First Published: September 9, 2020

George T. Harding II, M.D., hospital founder and administrator, was instrumental in initiating Adventist involvement in the field of psychiatry.

Early Life (1878-1895)

George Tryon Harding II was born March 11, 1878 in Caledonia, Ohio to George T. Harding and Phoebe Dickerson Harding, both physicians. George Harding II was the seventh of eight siblings. His oldest brother was Warren Gamaliel Harding, who would later become the 29th president of the United States. His other siblings included (in birth order) Charity, Mary Clarissa, Persilla, Charles Alexander, Abigail Victoria, and Phoebe Carolyn. Persilla and Charles died from childhood illnesses.1 Carolyn, George’s youngest sister, married H. H. Votaw and did missionary service with him in Burma. After their return to the United States, Votaw served in the Religious Liberty department at the General Conference and eventually as editor of Liberty magazine (1942-1954).2

At the age of 12 George suffered inflammatory rheumatism that would continue to affect his health for the remainder of his life. His mother, who joined the Adventist church early in her marriage, was the primary influence in George’s spiritual development as a Seventh-day Adventist.3

Education and Marriage (1895-1905)

After graduating from Marion High School in 1895, Harding attended Battle Creek College in Michigan for a year.4 While in Michigan, he became acquainted with E. A. Sutherland and Percy Magan, who would each go on to be pioneers and administrators in Adventist education. His teachers encouraged him to “go to medical school at the University of Michigan . . . to establish the credibility of Battle Creek College.” While there Harding roomed with B. G. Wilkinson, future president of Washington Missionary College (later known as Washington Adventist University).5

In 1900, Harding completed his medical degree and returned to Ohio, assisting his father as a country doctor.6 However, the dean of the School of Medicine at the University of Michigan suggested that the younger Dr. Harding, because of the effects of his rheumatic fever, follow a less physically strenuous path and become a psychiatric physician.7 Thus, in 1902, Harding became an assistant physician at Columbus State Hospital.8 While serving there, in 1904, he began as an assistant in the Department of Nervous Diseases in the Ohio Medical University.9

Harding married 22-year-old Elsie Weaver (1881-1958) in Franklin, Ohio, on July 21, 1903.10 Together, they would have five children, each of whom went on to receive medical training and serve in the medical or education fields in some capacity.

Pioneer of Seventh-day Adventist Psychiatry (1905-1919)

In 1905, Harding was called to serve as the first medical superintendent of the Iowa Circle Sanitarium in Washington, D.C., a branch of the main Washington Sanitarium that was being developed in Takoma Park, Maryland, and would open in 1907.11 After two years in the nation’s capital, Harding returned to Columbus in April 1907 and took up practice as a specialist for diseases affecting the nervous system, often taking patients into his own home.12 In 1916 Harding opened a self-supporting institution with Dr. Stella Hauser on Indianola Avenue in Columbus.
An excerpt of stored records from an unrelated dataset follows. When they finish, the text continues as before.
-- ==== Sys2Proof/Certificates/Slice0/Obligations.lean ====
section
/-! DEFINITION. What is claimed of the model, for the provers. -/

open Sys2Proof Sys2Proof.Machine

/-! ### The sequencer's arithmetic -/

/-- R87: ADD to ROL give their exact values at 64 or, with W, 32 bits; each issues wherever it is allowed, lands at issue + 1, and
changes nothing but its destination. -/
def Obligations.AluArithmetic : Prop :=
  ∀ (s : State) (w : Bool) (d a b : Reg),
    let x := s.cpu.readX a
    let y := s.cpu.readX b
    s.Yields (.add w d a b) 1 d (exactAt w (fun _ u v => u + v) x y) ∧
    s.Yields (.sub w d a b) 1 d (exactAt w (fun _ u v => (u : Int) - v) x y) ∧
    s.Yields (.and w d a b) 1 d (exactAt w (fun _ u v => (Nat.land u v : Nat)) x y) ∧
    s.Yields (.or w d a b) 1 d (exactAt w (fun _ u v => (Nat.lor u v : Nat)) x y) ∧
    s.Yields (.xor w d a b) 1 d (exactAt w (fun _ u v => (Nat.xor u v : Nat)) x y) ∧
    s.Yields (.andn w d a b) 1 d (exactAt w (fun n u v => (Nat.land u (2 ^ n - 1 - v) : Nat)) x y) ∧
    s.Yields (.sll w d a b) 1 d (exactAt w (fun n u v => (u * 2 ^ (v % n) : Nat)) x y) ∧
    s.Yields (.srl w d a b) 1 d (exactAt w (fun n u v => (u / 2 ^ (v % n) : Nat)) x y) ∧
    s.Yields (.sra w d a b) 1 d (exactAt w (fun n u v => (signedOf n u) / ((2 ^ (v % n) : Nat) : Int)) x y) ∧
    s.Yields (.rol w d a b) 1 d (exactAt w (fun n u v => (u * 2 ^ (v % n) + u / 2 ^ (n - v % n) : Nat)) x y)

/-- R87: MIN to SEQ, the counts and reversals, and the conditional moves; MOVZ and MOVN write the old value where their condition
fails, formed like every result. -/
def Obligations.AluSelection : Prop :=
  ∀ (s : State) (w : Bool) (d a b : Reg),
    let x := s.cpu.readX a
    let y := s.cpu.readX b
    let old := s.cpu.readX d
    let zero : Bool := if w then y.toNat % 2 ^ 32 = 0 else y = 0
    s.Yields (.min w d a b) 1 d (exactAt w (fun n u v => min (signedOf n u) (signedOf n v)) x y) ∧
    s.Yields (.max w d a b) 1 d (exactAt w (fun n u v => max (signedOf n u) (signedOf n v)) x y) ∧
    s.Yields (.minu w d a b) 1 d (exactAt w (fun _ u v => (min u v : Nat)) x y) ∧
    s.Yields (.maxu w d a b) 1 d (exactAt w (fun _ u v => (max u v : Nat)) x y) ∧
    s.Yields (.slt w d a b) 1 d (exactAt w (fun n u v => if signedOf n u < signedOf n v then 1 else 0) x y) ∧
    s.Yields (.sltu w d a b) 1 d (exactAt w (fun _ u v => if u < v then 1 else 0) x y) ∧
    s.Yields (.seq w d a b) 1 d (exactAt w (fun _ u v => if u = v then 1 else 0) x y) ∧
    s.Yields (.clz w d a) 1 d (exactAt w (fun n u _ => countBelow n fun k => u / 2 ^ k = 0) x 0) ∧
    s.Yields (.ctz w d a) 1 d (exactAt w (fun n u _ => countBelow n fun k => u % 2 ^ (k + 1) = 0) x 0) ∧
    s.Yields (.popc w d a) 1 d (exactAt w (fun n u _ => countBelow n fun k => u / 2 ^ k % 2 = 1) x 0) ∧
    s.Yields (.brev w d a) 1 d
      (exactAt w (fun n u _ => total ((List.range n).map fun k => u / 2 ^ k % 2 * 2 ^ (n - 1 - k))) x 0) ∧
    s.Yields (.bswap w d a) 1 d
      (exactAt w (fun n u _ => total ((List.range (n / 8)).map fun k => u / 256 ^ k % 256 * 256 ^ (n / 8 - 1 - k))) x 0) ∧
    s.Yields (.movz w d a b) 1 d (exactAt w (fun _ u _ => u) (if zero then x else old) 0) ∧
    s.Yields (.movn w d a b) 1 d (exactAt w (fun _ u _ => u) (if zero then old else x) 0)

/-- R87: MUL, MULH and MULHU land at issue + 3. -/
def Obligations.Multiplies : Prop :=
  ∀ (s : State) (w : Bool) (d a b : Reg),
    let x := s.cpu.readX a
    let y := s.cpu.readX b
    s.Yields (.mul w d a b) 3 d (exactAt w (fun _ u v => (u * v : Nat)) x y) ∧
    s.Yields (.mulh w d a b) 3 d (exactAt w (fun n u v => signedOf n u * signedOf n v / 2 ^ n) x y) ∧
    s.Yields (.mulhu w d a b) 3 d (exactAt w (fun n u v => (u * v / 2 ^ n : Nat)) x y)

/-- R88: the four divides never trap and take 24 S-cycles for every operand value, with the values of R88 for a zero divisor and for
the overflow. -/
def Obligations.Divides : Prop :=
  ∀ (s : State) (w : Bool) (d a b : Reg),
    let x := s.cpu.readX a
    let y := s.cpu.readX b
    let go (i : Instr) (v : Word) : Prop :=
      s.Allowed i → s.GoesOn i ((s.cpu.divides (s.now s.cur)).gets (s.now s.cur) 24 d v)
    go (.div w d a b) (exactAt w (quotientOf true) x y) ∧
    go (.divu w d a b) (exactAt w (quotientOf false) x y) ∧
    go (.rem w d a b) (exactAt w (remainderOf true) x y) ∧
    go (.remu w d a b) (exactAt w (remainderOf false) x y)

/-- R89, R90: the immediate forms, with the 14-bit immediate sign-extended; the shifts take their amount as it is. LI and ADDIL sign-extend
their literal, ANDIL, ORIL and XORIL zero-extend it, and LIH keeps the low half of its destination. -/
def Obligations.Immediates : Prop :=
  ∀ (s : State) (d a : Reg) (imm : BitVec 14) (sh : Fin 64) (v : BitVec 32),
    let x := s.cpu.readX a
    let old := s.cpu.readX d
    let i := signedOf 14 imm.toNat
    s.Yields (.addi d a imm) 1 d (BitVec.ofInt 64 (x.toNat + i)) ∧
    s.Yields (.andi d a imm) 1 d (BitVec.and x (BitVec.ofInt 64 i)) ∧
    s.Yields (.ori d a imm) 1 d (BitVec.or x (BitVec.ofInt 64 i)) ∧
    s.Yields (.xori d a imm) 1 d (BitVec.xor x (BitVec.ofInt 64 i)) ∧
    s.Yields (.slli d a sh) 1 d (BitVec.ofNat 64 (x.toNat * 2 ^ sh.val)) ∧
    s.Yields (.srli d a sh) 1 d (BitVec.ofNat 64 (x.toNat / 2 ^ sh.val)) ∧
    s.Yields (.srai d a sh) 1 d (BitVec.ofInt 64 (signedOf 64 x.toNat / ((2 ^ sh.val : Nat) : Int))) ∧
    s.Yields (.slti d a imm) 1 d (if signedOf 64 x.toNat < i then 1 else 0) ∧
    s.Yields (.sltiu d a imm) 1 d (if x.toNat < (BitVec.ofInt 64 i).toNat then 1 else 0) ∧
    s.Yields (.seqi d a imm) 1 d (if signedOf 64 x.toNat = i then 1 else 0) ∧
    s.Yields (.li d v) 1 d (BitVec.ofInt 64 (signedOf 32 v.toNat)) ∧
    s.Yields (.lih d v) 1 d (BitVec.ofNat 64 (v.toNat * 2 ^ 32 + old.toNat % 2 ^ 32)) ∧
    s.Yields (.addil d a v) 1 d (BitVec.ofInt 64 (x.toNat + signedOf 32 v.toNat)) ∧
    s.Yields (.andil d a v) 1 d (BitVec.ofNat 64 (Nat.land x.toNat v.toNat)) ∧
    s.Yields (.oril d a v) 1 d (BitVec.ofNat 64 (Nat.lor x.toNat v.toNat)) ∧
    s.Yields (.xoril d a v) 1 d (BitVec.ofNat 64 (Nat.xor x.toNat v.toNat))

/-! ### Scalar memory -/

/-- R91–R95: a load of the core's own Plate that is aligned and outside the trap window (or in trap mode) lands at issue + 4, behind the
core's earlier accesses to its line. With none of those outstanding and its bytes unmarked, what lands is its little-endian bytes, extended,
the record of a guard touch, and the releases that the bytes carry; it counts at its bank, and no byte of memory changes. In trap mode
the register is written at once and readable then (R85). -/
def Obligations.LocalLoads : Prop :=
  ∀ (s : State) (d a : Reg) (imm : BitVec 14),
    let c := s.cpu
    let now := s.now s.cur
    let sp := Space.plate s.cur
    let ew := c.readX a + BitVec.ofInt 64 (signedOf 14 imm.toNat)
    let ea := ew.toNat
    let raw (n : Nat) : Nat := bytesNat (Memory.readBytes c.plate ea n)
    let b : Core := { c with
      seg := if c.seg.open_ then { c.seg with reads := c.seg.reads.insert (ea / 64) } else c.seg,
      bankReads := (if c.trapMode = true then dieKey now else c.sclk, ea / 64) :: c.bankReads }
    let go (i : Instr) (n : Nat) (v : Int) : Prop :=
      let w := BitVec.ofInt 64 v
      let heard := s.heardAt sp ea n
      s.Allowed i → ea % n = 0 → ea < plateSize → (c.trapMode = true ∨ ea < trapWindow) →
      (∃ t, exec i s = .next t ∧
        (c.trapMode = false → t.cpu.x = c.x ∧ ∃ l ∈ t.cpu.landings, l.due = c.sclk + 4 ∧ l.holds = [.x d] ∧ .touch sp ea n ∈ l.effs ∧
          (.poison ew ∈ l.effs ∨ ∃ e ∈ l.effs, ∃ u, e = .x d u)) ∧
        (c.trapMode = true → (.x d, now + 4) ∈ t.cpu.hReady)) ∧
      ((∀ g ∈ c.globals, g.done = true ∨ sameLine g.loc ⟨sp, ea⟩ = false) → s.markedAt sp ea n = false →
        (c.trapMode = false →
          s.GoesOn i (b.sends 4 [.x d] (.x d w :: .touch sp ea n :: if heard = [] then [] else [.hears heard]))) ∧
        (c.trapMode = true → s.GoesOn i
          { b.puts d w with
            heard := heard.foldl addHeard c.heard, hLater := c.hLater ++ [(now + 4, c.chain.c0, .touch sp ea n)],
            hReady := (.x d, now + 4) :: c.hReady }))
    go (.ldb d a imm) 1 (signedOf 8 (raw 1)) ∧ go (.ldbu d a imm) 1 (raw 1) ∧
    go (.ldh d a imm) 2 (signedOf 16 (raw 2)) ∧ go (.ldhu d a imm) 2 (raw 2) ∧
    go (.ldw d a imm) 4 (signedOf 32 (raw 4)) ∧ go (.ldwu d a imm) 4 (raw 4) ∧
    go (.ldd d a imm) 8 (raw 8)

/-- R91–R93, R95: a store to the core's own Plate that is aligned and outside the trap window puts the low bytes of its register, in
little-endian order, at its effective address at issue + 1, behind the core's earlier accesses to its line; in trap mode it writes them at
once. With none of those outstanding, and no FENCE release for its bytes to carry (R295), nothing else changes. -/
def Obligations.LocalStores : Prop :=
  ∀ (s : State) (x a : Reg) (imm : BitVec 14),
    let c := s.cpu
    let sp := Space.plate s.cur
    let ea := (c.readX a + BitVec.ofInt 64 (signedOf 14 imm.toNat)).toNat
    let go (i : Instr) (n : Nat) : Prop :=
      let cells := (List.range n).map fun k => (ea + k, BitVec.ofNat 8 ((c.readX x).toNat / 256 ^ k))
      s.Allowed i → ea % n = 0 → ea < plateSize → (c.trapMode = true ∨ ea < trapWindow) →
      (∃ t, exec i s = .next t ∧ t.cpu.x = c.x ∧
        (c.trapMode = false → ∃ l ∈ t.cpu.landings, l.due = c.sclk + 1 ∧ l.holds = [.plate ea n] ∧ .plate cells [] ∈ l.effs)) ∧
      ((∀ g ∈ c.globals, g.done = true ∨ sameLine g.loc ⟨sp, ea⟩ = false) → c.fenced = [] →
        (c.trapMode = false → s.GoesOn i (c.sends 1 [.plate ea n] [.plate cells []])) ∧
        (c.trapMode = true → s.GoesOn i (c.writePlate cells [])))
    go (.stb x a imm) 1 ∧ go (.sth x a imm) 2 ∧ go (.stw x a imm) 4 ∧ go (.std x a imm) 8

/-- R84, R85, R91, R92: a store through a mapping joins the core's global accesses with its bytes; outside trap mode it lands at
issue + 640 (3,201 for TIER2), in trap mode it takes a handler slot. It writes no register, and with no earlier access to its line
outstanding it changes no byte of any memory outside the bytes it stores.
Where the spec leaves it to the model, the reading is that of log entry 7. -/
def Obligations.GlobalStores : Prop :=
  ∀ (s : State) (x a : Reg) (imm : BitVec 14) (l : Leaf) (loc : Loc),
    let c := s.cpu
    let ea := c.readX a + BitVec.ofInt 64 (signedOf 14 imm.toNat)
    let go (i : Instr) (n : Nat) : Prop :=
      s.Allowed i → scalarFault false n ea s = none → s.target ea = .mapped l (some loc) →
      ∃ t, exec i s = .next t ∧ t.cpu.x = c.x ∧ t.cpu.globals.map (·.seq) = c.globals.map (·.seq) ++ [c.seqNo] ∧
        (∃ g ∈ t.cpu.globals, g.seq = c.seqNo ∧ g.isLoad = false ∧ g.handler = c.trapMode ∧ g.size = n ∧ g.loc = loc ∧ g.addr = ea ∧
          g.data = (List.range n).map (fun k => BitVec.ofNat 8 ((c.readX x).toNat / 256 ^ k))) ∧
        (c.trapMode = false → ∃ m ∈ t.cpu.landings, m.due = c.sclk + (if loc.sp = .tier2 then 3201 else 640) ∧
          Eff.globalDue c.seqNo ∈ m.effs) ∧
        (c.trapMode = true → t.cpu.landings = c.landings ∧ t.cpu.hSlots = c.hSlots ++ [notYet]) ∧
        ((∀ g ∈ c.globals, g.done = true ∨ sameLine g.loc loc = false) → ∀ (sp : Space) (b : Nat), (s.store sp).mem.wf = true →
          ¬ (sp = loc.sp ∧ loc.addr ≤ b ∧ b < loc.addr + n) → (t.store sp).mem.read b = (s.store sp).mem.read b)
    go (.stb x a imm) 1 ∧ go (.sth x a imm) 2 ∧ go (.stw x a imm) 4 ∧ go (.std x a imm) 8

/-- R84, R85, R91, R92: a load through a mapping joins the core's global accesses; outside trap mode it lands at issue + 640 (3,201 for
TIER2) and holds its destination until then, in trap mode it takes a handler slot and its register is readable later. It writes no register
yet, and with no earlier access to its line outstanding no byte of any memory changes.
Where the spec leaves it to the model, the reading is that of log entry 7. -/
def Obligations.GlobalLoads : Prop :=
  ∀ (s : State) (d a : Reg) (imm : BitVec 14) (l : Leaf) (loc : Loc),
    let c := s.cpu
    let ea := c.readX a + BitVec.ofInt 64 (signedOf 14 imm.toNat)
    let go (i : Instr) (n : Nat) (sg : Bool) : Prop :=
      s.Allowed i → scalarFault true n ea s = none → s.target ea = .mapped l (some loc) →
      ∃ t, exec i s = .next t ∧ t.cpu.x = c.x ∧ t.cpu.globals.map (·.seq) = c.globals.map (·.seq) ++ [c.seqNo] ∧
        (∃ g ∈ t.cpu.globals, g.seq = c.seqNo ∧ g.isLoad = true ∧ g.handler = c.trapMode ∧ g.rd = d ∧ g.size = n ∧ g.signed = sg ∧
          g.loc = loc ∧ g.addr = ea) ∧
        (c.trapMode = false → ∃ m ∈ t.cpu.landings, m.due = c.sclk + (if loc.sp = .tier2 then 3201 else 640) ∧
          Eff.globalDue c.seqNo ∈ m.effs ∧ m.holds = [.x d]) ∧
        (c.trapMode = true → t.cpu.landings = c.landings ∧ t.cpu.hSlots = c.hSlots ++ [notYet] ∧
          t.cpu.hReady = (.x d, notYet) :: c.hReady) ∧
        ((∀ g ∈ c.globals, g.done = true ∨ sameLine g.loc loc = false) → ∀ (sp : Space), (t.store sp).mem = (s.store sp).mem)
    go (.ldb d a imm) 1 true ∧ go (.ldbu d a imm) 1 false ∧ go (.ldh d a imm) 2 true ∧ go (.ldhu d a imm) 2 false ∧
    go (.ldw d a imm) 4 true ∧ go (.ldwu d a imm) 4 false ∧ go (.ldd d a imm) 8 false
Called Indianola Rest Home, the goal of this institution was to care for women suffering from psychiatric ailments.13 In 1919, Harding moved the rest home to Worthington, a northern suburb of Columbus, upsizing and renaming it Columbus Rural Rest Home.14

While the United States was engaged in World War I (1917-1918), Harding offered his services as a member of the United States Medical Reserve. After the War, he also served as an examining neuro-psychiatrist for the United States War Veterans Bureau.15

At the Columbus and Indianola Rest Homes, Dr. Harding pioneered cutting-edge methods in caring for the patients. One of these methods was “horticulture therapy,” in which patients were instructed to garden to improve appetite, sleep quality, and mental-emotional health.16 In the case of one man suffering a severe case of depression, Harding told him that “if he were going to die he might as well accomplish something worthwhile before he departed this life,” and then instructed him to tend the garden in front of the sanitarium. By that evening, the man’s condition had improved.17

Harding’s work was groundbreaking in view of the widespread suspicion of psychiatry among Adventists during the early decades of the 20th century.18 He was committed to finding a way to combine the most advanced psychiatric science of the day with the Adventist method of whole-person health as taught by Ellen G. White and the Battle Creek Sanitarium. Most of the early Seventh-day Adventist psychiatrists were trained by George Harding II and his son, George Harding III, at the sanitarium in Worthington.19

Harding continued serving as sanitarium administrator and doctor in the Columbus Rural Rest home until 1934. In 1920 his brother, Warren G. Harding, then a senator from Ohio, gave the first official address in his successful campaign as the Republican candidate for the United States presidency in front of the main building on the Columbus Rest Home campus.20

Along with his duties as physician and hospital administrator, Dr. Harding spent much time writing and speaking, sharing the Adventist health message of preventative, whole-person care from the perspective of a professional psychiatrist. In 1922, Harding published a series of articles on mental health and the care of those suffering mental illnesses in Life and Health, an Adventist health paper published by Review and Herald.21 Additionally, many papers of that time – both Adventist denominational papers and public newspapers – made mention of Harding’s speaking engagements. In 1923, for example, he spoke at the opening ceremony for the New England Sanitarium.22 In 1927, Harding spoke at a local Worthington Presbyterian church on “The Harmony between the Physical and the Spiritual.”23 In 1928, he addressed the Ohio Colporteur Institute, a gathering of Seventh-day Adventist literature evangelists, where he gave a series of lessons and answered questions relating to health.24 Wherever he was asked to speak, Harding made sure to highlight the connections between physical, mental, and spiritual health.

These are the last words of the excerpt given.